The National Australia Day Council (NADC) is a non-profit social enterprise owned by the Australian Government and is the national coordinating body for the Australian of the Year awards and Australia Day. It was established in 1979 and incorporated as a government-owned business in 1990.

Australian Natives' Association was one of the chief promoters of Australia Day as a national holiday, and in 1946 formed an Australia Day Celebrations Committee in Melbourne to formalise its efforts. Similar bodies emerged in other states, and a Federal Australia Day Council (FADC) was formed to coordinate their efforts. In 1979, with the FADC's agreement, the organisation was replaced by a government-sponsored National Australia Day Committee. The committee was initially headed by former Olympian Herb Elliott. In 1985, it was renamed the National Australia Day Council, with former tennis player John Newcombe as president.
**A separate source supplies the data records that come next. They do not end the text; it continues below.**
-- ==== Sys2Proof/Machine/Fabric.lean ====
section
/-!
DEFINITION. The events of the slices, the fabric and the tiers: lines brought in and evicted (R91, R402 to R407), miss slots
(R293), guest copies (R400), tier hints (R90, R406), bucket moves (R398, R399) and multicast (R84, R85, R209, R401).
-/
namespace Sys2Proof.Machine

/-! ### Lower tiers (R402, R403) -/

/-- What a slice holds, by a number: twice the code of a line, or once more than twice that of a guest copy. -/
def Held.ofNat (n : Nat) : Held := if n % 2 = 0 then .line (LineKey.ofCode (n / 2)) else .guest (n / 2)

/-- A line that a partition brings in reaches its slice, and its slot is free; a copy that is there already keeps its marks (R79). It waits while the
slice has no space (R407). -/
def State.arrive (s : State) (slice part n : Nat) : State :=
  let there := ((s.slice slice).lines.find n).isSome
  match (if there then some (s.modLine slice n id) else s.enter slice part n) with
  | some s1 => s1.freeSlot slice (.line (.phys n))
  | none => s

/-- The reads of a line under way, by the key of its copy: the slices and the slots that they hold there. -/
def State.readersOf (s : State) (k : LineKey) : List (Nat × MissSlot) :=
  s.slices.flatMap fun x => (x.2.slots.filter fun y => y.key = .line k).map fun y => (x.1, y)

/-- The read of a line completes at a slice: a flash line comes from the victim store, and so does one of a generated range,
whose copy there may have gone bad (R294, R402, R403); the access sets the entry's age to 0 (R407). -/
def State.readDone (s : State) (k : LineKey) (x : Nat × MissSlot) (victim : Option Held) : State :=
  match k with
  | .phys n =>
    let key : LineKey := .phys (copyLine n)
    if inFlash (copyLine n * 128) && (s.victimCopy x.2.part key).isNone then s
    else ((s.makeRoom x.1 victim).victimAge x.2.part key 0).arrive x.1 x.2.part n
  | .gen p line =>
    match s.victimCopy x.2.part k with
    | some v => if (s.genLine p line).isSome then s.freeSlot x.1 x.2.key
      else (match (s.makeRoom x.1 victim).placeGen x.1 p line ⟨.valid, v.data, .fault, 0⟩ with
        | some s1 => (s1.victimAge x.2.part k 0).freeSlot x.1 x.2.key
        | none => s)
    | none => s.freeSlot x.1 x.2.key

/-- LOWER_TIER_READ: the read of a line, by the code of its copy, completes at every slice that holds a slot for it. -/
def State.lowerRead (s : State) (line : Nat) (victim : Option Held) : State :=
  let k := LineKey.ofCode line
  (s.readersOf k).foldl (fun (st : State) x => st.readDone k x victim) s

/-- LOWER_TIER_READ. -/
def execLowerTierRead (line : Nat) (victim : Option Nat) (s : State) : Host.Outcome State Fault Refusal :=
  .next (s.lowerRead line (victim.map Held.ofNat))

/-- The lines of a flash page of 16 KiB. -/
def flashLines (page : Nat) : List Nat := (List.range 128).map fun i => 128 * page + i

/-- A core whose operations and fetches wait for lines of a partition that come poisoned. -/
def Core.spoilReaders (c : Core) (part : Nat) (ls : List Nat) (reads : MemOp → Bool) : Core :=
  let first := fun {κ : Type} (q : List (QEntry κ)) => q.zipIdx.map fun x => if x.2 = 0 && x.1.part = part then { x.1 with bad := x.1.bad ++ ls } else x.1
  let fetched := fun (w : Wave) => (w.entries.filterMap id ++ w.ovf).filterMap fun f => match f.park with
    | some (.read _ copy) => if ls.contains (copyLine copy) then some (copyLine copy) else none
    | _ => none
  { c with
    memq := c.memq.map fun m => if m.part = part && reads m then { m with bad := m.bad ++ ls } else m
    waves := c.waves.map fun e => (e.1, if e.2.part = part then { e.2 with fetchBad := e.2.fetchBad ++ fetched e.2 } else e.2)
    q1 := first c.q1, q2 := first c.q2, q3 := first c.q3, q4 := first c.q4 }

/-- What waits for lines of a page that a partition reads learns that they come poisoned (R403). See assumption 54. -/
def State.spoilReaders (s : State) (part : Nat) (ls : List Nat) : State :=
  let reads := fun (core : Nat) (m : MemOp) => (s.opKeys core part m).any fun k => ls.any fun l => k == .phys l
  let mx := fun (e : QEntry MxOp) => if e.part = part then { e with bad := e.bad ++ ls } else e
  let merge := fun (m : Merge) => if m.part = part then { m with bad := m.bad ++ ls } else m
  { s with
    cores := s.cores.map fun e => (e.1, e.2.spoilReaders part ls (reads e.1))
    pairs := s.pairs.map fun e => (e.1, ⟨e.2.q0.map mx⟩)
    slices := s.slices.map fun e => (e.1, { e.2 with merges := e.2.merges.map merge })
    flashBad := s.flashBad ++ ls.map fun l => (part, l) }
The organisation became an incorporated public company in 1990.

Structure and aims
The NADC heads a network of state and territory Australia Day affiliate organisations and local Australia Day committees and is designed to inspire national pride and spirit, and to enrich the life of all Australians. It aims to promote the meaning of Australia Day through activity, education, reflection, discussion and debate and to promote good citizenship, values and achievement by recognising excellence and service to the nation.

Headquarters
The NADC is housed at Old Parliament House, Canberra. The current chair is Danielle Roche, and the chief executive officer is Karlie Brand.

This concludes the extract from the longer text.